Il sindaco Mario Conio: «Massima attenzione nei confronti dei cittadini interessati da questo progetto epocale»

Taggia. Partiranno a giorni le lettere su carta intestata dell’Asl1 Imperiese, indirizzate ai proprietari interessati dal progetto di costruzione dell’ospedale unico provinciale, o nuovo che dir si voglia, destinato a sorgere, non prima di 3 o 4 anni, nell’area a nord della nuova stazione ferroviaria.

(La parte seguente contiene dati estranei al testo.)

theorem Inv.openComputation {s : State} (hs : Inv s) (hv : s.seedValid = true) (h : Vector Word 6) :
    Inv (openComputation h s) where
  fill_le := Nat.zero_le _
  blk_wf := hs.blk_wf
  err_le := Nat.zero_le _
  err_zero := by simp
  seeded := fun _ => hv
  fill_zero := by simp
  tail_written := fun _ o ho => absurd ho (Nat.not_lt_zero o)

/-- In ABSORB the invariant says that the buffer is one a WRITE or FINISH can work on. -/
theorem Inv.bufferOk {s : State} (hs : Inv s) (hp : s.phase = .absorb) : BufferOk s :=
  ⟨hs.fill_le, hs.blk_wf, hs.tail_written hp⟩

theorem Inv.absorbBytes {wr : Wiring} {d : List Byte} {s m : State} (hs : Inv s) (hp : s.phase = .absorb)
    (hm : absorbBytes wr d s = .next m) : Inv m := by
  obtain ⟨-, hvalid, hphase, herr, -⟩ := absorbBytes_frame hm
  obtain ⟨m', hm', hok⟩ := absorbBytes_completes wr d (hs.bufferOk hp)
  obtain rfl := next_eq_next.mp (hm'.symm.trans hm)
  have hp' : m.phase = .absorb := hphase.trans hp
  exact {
    fill_le := hok.fill_le
    blk_wf := hok.blk_wf
    err_le := herr ▸ hs.err_le
    err_zero := by rw [herr, hphase]; exact hs.err_zero
    seeded := fun _ => hvalid.trans (hs.seeded (.inl hp))
    fill_zero := by simp [hp']
    tail_written := fun _ => hok.tail_written }

/-- FINISH closes the computation: the seed stays valid, ERR stays 0, and the padding kept the form of BLK. -/
theorem Inv.closeComputation {wr : Wiring} {mk : Marker127} {s m : State} (hs : Inv s) (hp : s.phase = .absorb)
    (hm : padAndCompress wr mk s = .next m) : Inv { m with fill := 0, phase := .done } := by
  obtain ⟨-, hvalid, -, herr, -⟩ := padAndCompress_frame hm
  have hwf : m.blk.wf = true := padAndCompress_wf hm hs.blk_wf
  have herr0 : m.err = 0 := herr.trans (hs.err_zero.mpr (by simp [hp]))
  exact {
    fill_le := Nat.zero_le _
    blk_wf := hwf
    err_le := herr ▸ hs.err_le
    err_zero := by simp [herr0]
    seeded := fun _ => hvalid.trans (hs.seeded (.inl hp))
    fill_zero := fun _ => rfl
    tail_written := by simp }

theorem Effect.keeps_inv {i : Instr} {s t : State} (h : Effect i s t) (hs : Inv s) : Inv t := by
  cases h with
  | refused => exact hs.raiseError _
  | setseed x => exact (hs.loadSeed x).respondOk _
  | start hv => exact (hs.openComputation hv _).respondOk _
  | write d hp hm => exact (hs.absorbBytes hp hm).respondOk _
  | finish hp hm => exact (hs.closeComputation hp hm).respondOk _
  | readb | readh | status => exact hs.respondOk _
  | abort => exact (hs.failed _).respondOk _

theorem step_keeps_inv {s t : State} (hs : Inv s) (h : step s = .next t) : Inv t := by
  rcases step_cases s with ⟨-, hstep⟩ | ⟨o, rest, -, hstep⟩ | ⟨f, rest, e, -, -, hstep⟩ | ⟨f, rest, i, -, -, hstep⟩
  · obtain rfl := next_eq_next.mp (hstep.symm.trans h)
    exact hs
  · obtain rfl := next_eq_next.mp (hstep.symm.trans h)
    exact inv_reset.ports _ _
  · obtain rfl := next_eq_next.mp (hstep.symm.trans h)
    exact (hs.ports rest _).raiseError e
  · exact (exec_effect (hstep.symm.trans h)).keeps_inv (hs.ports rest _)

/-- Under the invariant every command answers (R186): in its refused cases by error entry, and WRITE and FINISH in ABSORB
because the buffer has the bytes they compress. -/
theorem exec_completes (i : Instr) {s : State} (hs : Inv s) : ∃ t, exec i s = .next t := by
  by_cases herr : phaseError i s
  · exact ⟨_, exec_of_phaseError herr⟩
  cases i with
  | setseed x => exact ⟨_, exec_of_effect (.setseed x herr)⟩
  | start => exact ⟨_, exec_of_effect (.start (Bool.eq_true_of_not_eq_false herr))⟩
  | write d =>
    have hp : s.phase = .absorb := by_contra fun hp => herr (phase_ne_absorb_iff.mp hp)
    obtain ⟨m, hm, -⟩ := absorbBytes_completes Config.wiring d (hs.bufferOk hp)
    exact ⟨_, exec_of_effect (.write d hp hm)⟩
  | finish =>
    have hp : s.phase = .absorb := by_contra fun hp => herr (phase_ne_absorb_iff.mp hp)
    obtain ⟨m, hm⟩ := padAndCompress_completes Config.wiring (hs.bufferOk hp)
    exact ⟨_, exec_of_effect (.finish hp hm)⟩
  | readb => exact ⟨_, exec_of_effect (.readb (by_contra fun hp => herr (phase_ne_done_iff.mp hp)))⟩
  | readh => exact ⟨_, exec_of_effect (.readh (by_contra fun hp => herr (phase_ne_done_iff.mp hp)))⟩
  | status => exact ⟨_, exec_of_effect (.status s)⟩
  | abort => exact ⟨_, exec_of_effect (.abort s)⟩

theorem step_completes {s : State} (hs : Inv s) : ∃ t, step s = .next t := by
  rcases step_cases s with ⟨-, h⟩ | ⟨o, rest, -, h⟩ | ⟨f, rest, e, -, -, h⟩ | ⟨f, rest, i, -, -, h⟩
  · exact ⟨_, h⟩
  · exact ⟨_, h⟩
  · exact ⟨_, h⟩
  · exact h ▸ exec_completes i (hs.ports rest _)

end Sys2Proof.Machine

open Sys2Proof.Machine

/-- Settles O41, by `step_keeps_inv`: each of a step's four kinds keeps the invariant, a command by `Effect.keeps_inv`. -/
theorem stepKeepsInvariant : Obligations.StepKeepsInvariant := fun _ _ => step_keeps_inv

/-- Settles O42. -/
theorem resetHasInvariant : Obligations.ResetHasInvariant := inv_reset

/-- Settles O11: each register by its value in `State.reset`, and an empty BLK has no byte. -/
theorem resetStateControlRegisters : Obligations.ResetStateControlRegisters :=
  ⟨reset_phase, reset_err, reset_seedValid, reset_fill, Memory.read_nil, reset_inq, reset_out⟩

/-- Settles O55: the control registers agree, and neither ABSORB nor DONE has anything to relate yet. -/
theorem resetImplementsInitialView : Obligations.ResetImplementsInitialView where
  seed_valid := rfl
  seed_eq := by simp [HashView.reset]
  phase_eq := rfl
  err_eq := rfl
  fill_eq := rfl
  blk_wf := rfl
  absorb_fill := by simp [HashView.reset]
  absorb_h := by simp [HashView.reset]
  absorb_tail := by simp [HashView.reset]
  done_h := by simp [HashView.reset]

end

section
/-! The phase table (spec/10_state.md R37): what a frame answers, by the order of the checks. -/

namespace Sys2Proof.Machine

open Sys2Proof.Spec

/-- A command's cell of the phase table, START's need of a seed included (R37, R93). -/
def tableCell (op : Op) (s : State) : Option Phase :=
  if op = .start ∧ s.seedValid = false then none else cell op s.phase

theorem outcome_of_unknown {f : Frame} (h : opOf f.opcode = none) (s : State) :
    outcome f s = (.failed, 0x01, 0x01, 0) := by
  simp [outcome, h]

theorem outcome_of_wrongLength {f : Frame} {op : Op} (h : opOf f.opcode = some op) (hl : legalLength op f.length = false)
    (s : State) : outcome f s = (.failed, 0x02, 0x02, 0) := by
  simp only [Frame.length] at hl
  simp [outcome, h, hl]

theorem outcome_of_refused {f : Frame} {op : Op} {s : State} (h : opOf f.opcode = some op)
    (hl : legalLength op f.length = true) (hc : tableCell op s = none) : outcome f s = (.failed, 0x03, 0x03, 0) := by
  simp only [Frame.length] at hl
  simp only [tableCell] at hc
  simp only [outcome, h, hl, hc, if_true]

theorem outcome_of_accepted {f : Frame} {op : Op} {s : State} {p : Phase} (h : opOf f.opcode = some op)
    (hl : legalLength op f.length = true) (hc : tableCell op s = some p) :
    outcome f s = (p, 0x00, okErr op s.err, okPayload op) := by
  simp only [Frame.length] at hl
  simp only [tableCell] at hc
  simp only [outcome, h, hl, hc, if_true]

theorem toBytes_length (h : Vector Word 6) : (toBytes h).length = 24 := by
  simp [toBytes, le32, List.length_flatMap]

theorem toHex_length (order : HexOrder) (h : Vector Word 6) : (toHex order h).length = 48 := by
  cases order with
  | bytewise => simp [toHex, hex2, List.length_flatMap, toBytes_length]
  | numeric => simp [toHex, hexWord, List.length_flatMap]

/-- The cells "FAILED, E_PHASE" are the cases of R183. -/
theorem tableCell_of_phaseError {i : Instr} {s : State} (h : phaseError i s) : tableCell i.op s = none := by
  cases i with
  | setseed x =>
    have h : s.phase = .absorb := h
    simp [tableCell, Instr.op, cell, h]
  | start =>
    have h : s.seedValid = false := h
    simp [tableCell, Instr.op, h]
  | write | finish | readb | readh => rcases h with h | h | h <;> simp [tableCell, Instr.op, cell, h]
  | status => exact h.elim
  | abort => exact h.elim

/-- A command answers once and takes nothing more from the port: by error entry in a refused cell, else with the phase, the
ERR and the payload length of the table. -/
theorem Effect.follows_table {i : Instr} {s t : State} (h : Effect i s t) :
    t.inq = s.inq ∧ ∃ r, t.out = s.out ++ [r] ∧
      ((tableCell i.op s = none ∧ (t.phase, r.code, t.err, r.payload.length) = (.failed, 0x03, 0x03, 0)) ∨
        ∃ p, tableCell i.op s = some p ∧
          (t.phase, r.code, t.err, r.payload.length) = (p, 0x00, okErr i.op s.err, okPayload i.op)) := by
  cases h with
  | refused h => exact ⟨rfl, _, rfl, .inl ⟨tableCell_of_phaseError h, rfl⟩⟩
  | setseed x h =>
    refine ⟨rfl, _, rfl, .inr ⟨s.phase, ?_, rfl⟩⟩
    rcases phase_ne_absorb_iff.mp h with h | h | h <;> simp [tableCell, Instr.op, cell, h]
  | start h => exact ⟨rfl, _, rfl, .inr ⟨.absorb, by simp [tableCell, Instr.op, cell, h], rfl⟩⟩
  | write d h hm =>
    obtain ⟨-, -, hphase, herr, hinq, hout⟩ := absorbBytes_frame hm
    refine ⟨hinq, ⟨okCode, []⟩, by simp [hout], .inr ⟨.absorb, by simp [tableCell, Instr.op, cell, h], ?_⟩⟩
    simp [hphase, herr, h, okCode, okErr, okPayload, Instr.op]
  | finish h hm =>
    obtain ⟨-, -, -, herr, -, hinq, hout⟩ := padAndCompress_frame hm
    refine ⟨hinq, ⟨okCode, []⟩, by simp [hout], .inr ⟨.done, by simp [tableCell, Instr.op, cell, h], ?_⟩⟩
    simp [herr, okCode, okErr, okPayload, Instr.op]
  | readb h =>
    refine ⟨rfl, _, rfl, .inr ⟨.done, by simp [tableCell, Instr.op, cell, h], ?_⟩⟩
    simp [h, toBytes_length, okCode, okErr, okPayload, Instr.op]
  | readh h =>
    refine ⟨rfl, _, rfl, .inr ⟨.done, by simp [tableCell, Instr.op, cell, h], ?_⟩⟩
    simp [h, toHex_length, okCode, okErr, okPayload, Instr.op]
  | status => exact ⟨rfl, _, rfl, .inr ⟨s.phase, by simp [tableCell, Instr.op, cell], rfl⟩⟩
  | abort => exact ⟨rfl, _, rfl, .inr ⟨.failed, by simp [tableCell, Instr.op, cell], rfl⟩⟩

/-- The table for a command whose frame has passed the checks of opcode and length. -/
theorem exec_follows_outcome {f : Frame} {op : Op} {s : State} (hs : Inv s) (ho : opOf f.opcode = some op)
    (hl : legalLength op f.length = true) :
    ∃ t r, exec (op.withPayload f.payload) s = .next t ∧ t.inq = s.inq ∧ t.out = s.out ++ [r] ∧
      (t.phase, r.code, t.err, r.payload.length) = outcome f s := by
  obtain ⟨t, ht⟩ := exec_completes (op.withPayload f.payload) hs
  obtain ⟨hinq, r, hout, hcell⟩ := (exec_effect ht).follows_table
  rw [op_withPayload] at hcell
  rcases hcell with ⟨hc, hr⟩ | ⟨p, hc, hr⟩
  · exact ⟨t, r, ht, hinq, hout, hr.trans (outcome_of_refused ho hl hc).symm⟩
  · exact ⟨t, r, ht, hinq, hout, hr.trans (outcome_of_accepted ho hl hc).symm⟩

end Sys2Proof.Machine

open Sys2Proof Sys2Proof.Machine Sys2Proof.Spec

/-- Settles O12: the checks of opcode and length end in error entry, a command that passes them answers by
`exec_follows_outcome`. -/
theorem stepFollowsPhaseTable : Obligations.StepFollowsPhaseTable := by
  intro s f rest hs hq
  rw [step_of_frame hq]
  rcases ho : opOf f.opcode with _ | op
  · rw [stepFrame_error (decodeFrame_of_unknown ho), outcome_of_unknown ho]
    exact ⟨_, _, rfl, rfl, rfl, rfl⟩
  · have hd := decodeFrame_of_known ho
    cases hl : legalLength op f.length with
    | false =>
      rw [hl, if_neg Bool.false_ne_true] at hd
      rw [stepFrame_error hd, outcome_of_wrongLength ho hl]
      exact ⟨_, _, rfl, rfl, rfl, rfl⟩
    | true =>
      rw [hl, if_pos rfl] at hd
      rw [stepFrame_ok hd]
      exact exec_follows_outcome (hs.ports rest _) ho hl

end

section
/-! Several engines: a step of one of them is its own step at its own place in the list (spec/10_state.md R36). -/

namespace Sys2Proof.Machine

/-- A step of engine k in a system answers exactly where engine k alone does, and writes its place only. -/
theorem stepEngine_eq_next {k : Nat} {es es' : Engines} :
    stepEngine k es = .next es' ↔
      (es[k]? = none ∧ es' = es) ∨ ∃ s t, es[k]? = some s ∧ step s = .next t ∧ es' = es.set k t := by
  unfold stepEngine
  rcases es[k]? with _ | s
  · simp [eq_comm]
  · rcases hs : step s with t | r | r <;> simp [hs, eq_comm]

theorem stepEngine_of_step {k : Nat} {es : Engines} {s t : State} (hk : es[k]? = some s) (h : step s = .next t) :
    stepEngine k es = .next (es.set k t) :=
  stepEngine_eq_next.mpr (.inr ⟨s, t, hk, h, rfl⟩)

theorem getElem?_set_self_of_some {k : Nat} {es : Engines} {s : State} (hk : es[k]? = some s) (t : State) :
    (es.set k t)[k]? = some t := by
  obtain ⟨hlt, -⟩ := List.getElem?_eq_some_iff.mp hk
  exact List.getElem?_set_self hlt

theorem stepEngine_length {k : Nat} {es es' : Engines} (h : stepEngine k es = .next es') : es'.length = es.length := by
  obtain ⟨-, rfl⟩ | ⟨s, t, -, -, rfl⟩ := stepEngine_eq_next.mp h
  · rfl
  · exact List.length_set

theorem stepEngine_other {j k : Nat} {es es' : Engines} (h : stepEngine k es = .next es') (hjk : j ≠ k) :
    es'[j]? = es[j]? := by
  obtain ⟨-, rfl⟩ | ⟨s, t, -, -, rfl⟩ := stepEngine_eq_next.mp h
  · rfl
  · exact List.getElem?_set_ne hjk.symm

theorem stepEngine_own {k : Nat} {es es' : Engines} {s : State} (h : stepEngine k es = .next es') (hk : es[k]? = some s) :
    ∃ t, step s = .next t ∧ es'[k]? = some t := by
  obtain ⟨hnone, -⟩ | ⟨s', t, hk', ht, rfl⟩ := stepEngine_eq_next.mp h
  · rw [hk] at hnone
    cases hnone
  · obtain rfl := Option.some.inj (hk.symm.trans hk')
    exact ⟨t, ht, getElem?_set_self_of_some hk t⟩

theorem stepEngine_keeps_inv {k : Nat} {es es' : Engines} (h : stepEngine k es = .next es') (hes : ∀ e ∈ es, Inv e) :
    ∀ e ∈ es', Inv e := by
  obtain ⟨-, rfl⟩ | ⟨s, t, hk, ht, rfl⟩ := stepEngine_eq_next.mp h
  · exact hes
  · intro e he
    rcases List.mem_or_eq_of_mem_set he with he | rfl
    · exact hes e he
    · exact step_keeps_inv (hes s (List.mem_of_getElem? hk)) ht

/-- Steps of two engines commute: each reads and writes its own place only. -/
theorem stepEngine_comm {j k : Nat} {es e1 e2 : Engines} (hjk : j ≠ k) (h1 : stepEngine j es = .next e1)
    (h2 : stepEngine k e1 = .next e2) : ∃ e3, stepEngine k es = .next e3 ∧ stepEngine j e3 = .next e2 := by
  have hk := stepEngine_other h1 hjk.symm
  obtain ⟨hk1, rfl⟩ | ⟨s, t, hk1, ht, rfl⟩ := stepEngine_eq_next.mp h2
  · exact ⟨es, stepEngine_eq_next.mpr (.inl ⟨hk ▸ hk1, rfl⟩), h1⟩
  · refine ⟨es.set k t, stepEngine_of_step (hk ▸ hk1) ht, ?_⟩
    have hj : (es.set k t)[j]? = es[j]? := List.getElem?_set_ne hjk.symm
    obtain ⟨hj1, rfl⟩ | ⟨s', t', hj1, ht', rfl⟩ := stepEngine_eq_next.mp h1
    · exact stepEngine_eq_next.mpr (.inl ⟨hj.trans hj1, rfl⟩)
    · rw [List.set_comm _ _ hjk]
      exact stepEngine_of_step (hj.trans hj1) ht'

end Sys2Proof.Machine

open Sys2Proof.Machine

/-- Settles O56: its three parts are `stepEngine` on engines with the invariant, its frame, and `stepEngine_comm`. -/
theorem enginesAreIndependent : Obligations.EnginesAreIndependent := by
  refine ⟨fun k es s hes hk => ?_, fun k es es' h => ?_, fun j k es e1 e2 => stepEngine_comm⟩
  · obtain ⟨t, ht⟩ := step_completes (hes s (List.mem_of_getElem? hk))
    have h := stepEngine_of_step hk ht
    exact ⟨t, es.set k t, ht, h, getElem?_set_self_of_some hk t, stepEngine_length h, fun _ => stepEngine_other h,
      stepEngine_keeps_inv h hes⟩
  · exact ⟨stepEngine_length h, fun _ => stepEngine_other h, fun _ => stepEngine_own h⟩

end

section
/-! What FINISH leaves in BLK (spec/20_memory.md R55, spec/41_framer.md R103 to R106). -/

namespace Sys2Proof.Machine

Si è tenuta giovedì 15 luglio l’ultima riunione sul tema tra Comune, Asl1 e Regione: gli enti pubblici promotori del progetto tanto atteso dai medici, quanto osteggiato da alcuni cittadini. Nel corso di quest’ultimo vertice tra tecnici, a cui ha presenziato il sindaco Mario Conio, è emersa la necessità di provvedere ad una comunicazione formale nei confronti dei proprietari dei terreni che ricadranno all’interno del perimetro di intervento.

Una comunicazione, imprescindibile all’approvazione definitiva della variante urbanistica (prossimamente in consiglio comunale), che andrà ad interessare sicuramente coloro che riceveranno, in un futuro più remoto che prossimo, il provvedimento di esproprio. Tra i destinatari della missiva di Asl1, figurano anche i proprietari solo potenzialmente toccati dalla realizzazione dell’ospedale unico e della viabilità accessoria e connessa che ne conseguirà.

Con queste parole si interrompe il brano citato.